Empty kind means dynamic linking.

[ath-inactive-account]

Oh, I see.

An error should be reported if the linking cannot happen, way before it segfault, don't you think ? In which case it's a bug from rustc.

Should I leave the issue open for this part ?

[mati865]

An error should be reported if the linking cannot happen, way before it segfault, don't you think ? In which case it's a bug from rustc.

Should I leave the issue open for this part ?

I'll leave it to somebody more experienced like @petrochenkov but IMO this would be hard to take any action here because some libc implementations allow to mix static libc with shared libraries.

[12101111]

I think this is another duplicate of #71647, #81923, #82912 and #39998

[Yuri6037]

The problem also touches cc crate based sys libraries which requires a c++ runtime to work.

Without the workarround provided in the begining of this issue c++/c/rust binaries are generated with a broken path to the dynamic linker (ld-linux instead of ld-musl).

[ghost]

Although this is not solved, I solved it for my case. In config.toml, I put this rustc flag:

[build]
rustflags = [ "-C", "target-feature=-crt-static" ]

It looks like this overrides the static_position_independent_executables target configuration. And while it didn't work on my mixed-libc environment, it worked on my musl-only environment. Now the binary links to musl. I'm not sure exactly which librariy is dynamically linked and which is statically linked, but at least libgbm symbols are now resolved at runtime.

I don't think I should close the issue, as I don't fully understand how the problem was solved. I welcome any explanation.

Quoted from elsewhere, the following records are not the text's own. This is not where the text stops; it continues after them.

-- ==== Sys2Proof/Certificates/Slice0/Obligations.lean ====
section
/-!
DEFINITION. The statements about the model. A statement about a request is about the request taken as a command (log 1), in a
part that takes frames (`ring.active`); `StepRunsTheFrontCommand` and `ManagementSectionRunsTheRequest` carry it to a run.
-/
open Sys2Proof Sys2Proof.Machine

/-! ## The machine, its pins and its resets -/

/-- One step takes the command at the front of the queue and runs it on the state with the queue's rest. On an empty queue the
part idles (the model's choice, log 2). -/
def Obligations.StepRunsTheFrontCommand : Prop :=
  (∀ (c : Instr) (s : State), step { s with pending := c :: s.pending } = exec c s)
    ∧ ∀ s : State, s.pending = [] → step s = .next s

/-- State.reset is the part right after its power-on reset: the values of R169 everywhere. The station address 1 (log 5), the
STOP level (log 6), and the empty output lists and pass sequence (log 4, log 8) are the model's choice. -/
def Obligations.ResetStateHoldsTheResetValues : Prop :=
  State.reset.atResetValues
    ∧ State.reset.ring =
        { address := 1, inReset := false, stopPin := false, headerHalt := false, inFlight := none, losses := 0, lossLimit := 3,
          framesTaken := 0, damagedFrames := 0, lostReturns := 0, staleReturns := 0, map := [], passSeq := 0, spurOut := [],
          lineOut := [] }
    ∧ State.reset.mgmt = { answer := none, refused := 0 }
    ∧ State.reset.pending = []

/-- R2, R169: POWER_ON_RESET samples the pins, empties the frame-in-flight record, and gives every block its reset values. The
output lists are kept (log 4); the pass sequence is the model's own (log 8). -/
def Obligations.PowerOnResetGivesTheResetValues : Prop :=
  ∀ (pins : BitVec 6) (stop : Bool) (s : State), ∃ t : State,
    exec (.powerOnReset pins stop) s = .next t
      ∧ t.atResetValues
      ∧ t.ring =
          { address := pins, inReset := false, stopPin := stop, headerHalt := false, inFlight := none, losses := 0,
            lossLimit := 3, framesTaken := 0, damagedFrames := 0, lostReturns := 0, staleReturns := 0, map := [],
            passSeq := 0, spurOut := s.ring.spurOut, lineOut := s.ring.lineOut }
      ∧ t.mgmt = { answer := none, refused := 0 }
      ∧ t.pending = s.pending

/-- R169: STATION RESET gives the same values, but keeps the station address and the frame-in-flight record, and its answer DONE
is held. The output lists and the pass sequence are kept (log 4, log 8). -/
def Obligations.StationResetKeepsAddressAndFrameInFlight : Prop :=
  ∀ s : State, s.ring.active = true → ∃ t : State,
    exec .stationReset s = .next t
      ∧ t.atResetValues
      ∧ t.ring =
          { address := s.ring.address, inReset := s.ring.inReset, stopPin := s.ring.stopPin, headerHalt := false,
            inFlight := s.ring.inFlight, losses := 0, lossLimit := 3, framesTaken := 0, damagedFrames := 0, lostReturns := 0,
            staleReturns := 0, map := [], passSeq := s.ring.passSeq, spurOut := s.ring.spurOut, lineOut := s.ring.lineOut }
      ∧ t.mgmt = { answer := some (.done []), refused := 0 }
      ∧ t.pending = s.pending

/-- R2, R169: the RESET pin is asserted; from then on no frame is taken or forwarded. What the part's other state does while the pin
is asserted is the model's choice: it stands until the power-on reset at the release (log 19). A part in reset, and a transparent one,
take no request and no TOOL return; that a STOP change there only records the level is the model's choice (log 6). A request and a
limit row are the commands of log 1 and log 7. -/
def Obligations.AssertedResetTakesNothing : Prop :=
  ∀ s : State,
    exec .resetPinAssert s = .next { s with ring := { s.ring with inReset := true } }
      ∧ (s.ring.inReset = true →
          ∀ frame edges, exec (.outboundPass frame edges) s = .next (State.afterEdges edges s)
            ∧ exec (.returnPass frame edges) s = .next (State.afterEdges edges s))
      ∧ (s.ring.inReset = true ∨ s.ring.address = 0 ∨ s.ring.address = 63 →
          (∀ h spindle actual atHome present force,
              exec (.spinUpLimit h spindle) s = .next s ∧ exec (.toolNotHome h actual atHome) s = .next s
                ∧ exec (.rivetFeedLimit h present) s = .next s ∧ exec (.dwellComplete h force) s = .next s)
            ∧ (∀ c : Instr, c.isRequest = true → exec c s = .next s)
            ∧ (∀ b, exec (.stopPinChange b) s = .next { s with ring := { s.ring with stopPin := b } }))

/-- R64, R151, R152: what a halt that becomes present makes of a head. The halt is present while the header-halt flag is set or STOP
is asserted. -/
def Obligations.StopPinChangeBringsTheHalt : Prop :=
  (∀ (b : Bool) (s : State), s.ring.active = true →
    ((s.ring.halt = true ∨ b = false) →
        exec (.stopPinChange b) s = .next { s with ring := { s.ring with stopPin := b } })
      ∧ (s.ring.halt = false → b = true → ∃ t : State,
          exec (.stopPinChange b) s = .next t
            ∧ t.ring = { s.ring with stopPin := true }
            ∧ t.faults = s.faults.raise .halt
            ∧ (∀ h : HeadNo, t.head h =
                match (s.head h).state with
                | .idle | .seeking => { s.head h with state := .halted }
                | .settling | .armed => { s.head h with claim := none, settle := 0, state := .halted }
                | .engaged | .frozen =>
                  { s.head h with
                    state := .retracting
                    engine := (s.head h).engine.map fun c =>
                      ({ c with decision := some (.interrupted, .halt) } : Cycle).rampedRetract }
                | .offline | .retracting | .halted | .fault => s.head h)
            ∧ (∀ i : Nat, t.hole i =
                if (allFour.any fun h => ((s.head h).state == .settling || (s.head h).state == .armed)
                      && (s.head h).claim.any fun c => c.hole == i) = true then
                  (s.hole i).map fun v => { v with claimant := none }
                else s.hole i)
            ∧ t.table = { s.table with holes := t.table.holes }
            ∧ t.correction = s.correction ∧ t.keepOut = s.keepOut ∧ t.profiles = s.profiles ∧ t.results = s.results
            ∧ t.mgmt = s.mgmt ∧ t.pending = s.pending))
    ∧ ∀ r : Ring, r.halt = true ↔ r.headerHalt = true ∨ r.stopPin = true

This solved the problem for me too!

[jbg]

@mati865

target-feature=-crt-static made musl to be linked dynamically (it's default when not cross compiling, i.e. when using musl host)

I don't think this is the default when not cross-compiling, even though it should be. The -musl targets as shipped by Rust always default to linking musl libc statically, even when host and target are both the same -musl triple. Alpine Linux patches their Rust package to fix this.

[mati865]

@jbg I haven't been using musl at all since that comment so I have no idea on how things look right now.

I don't think this is the default when not cross-compiling, even though it should be.

I don't even know if this has never been the case or something has changed.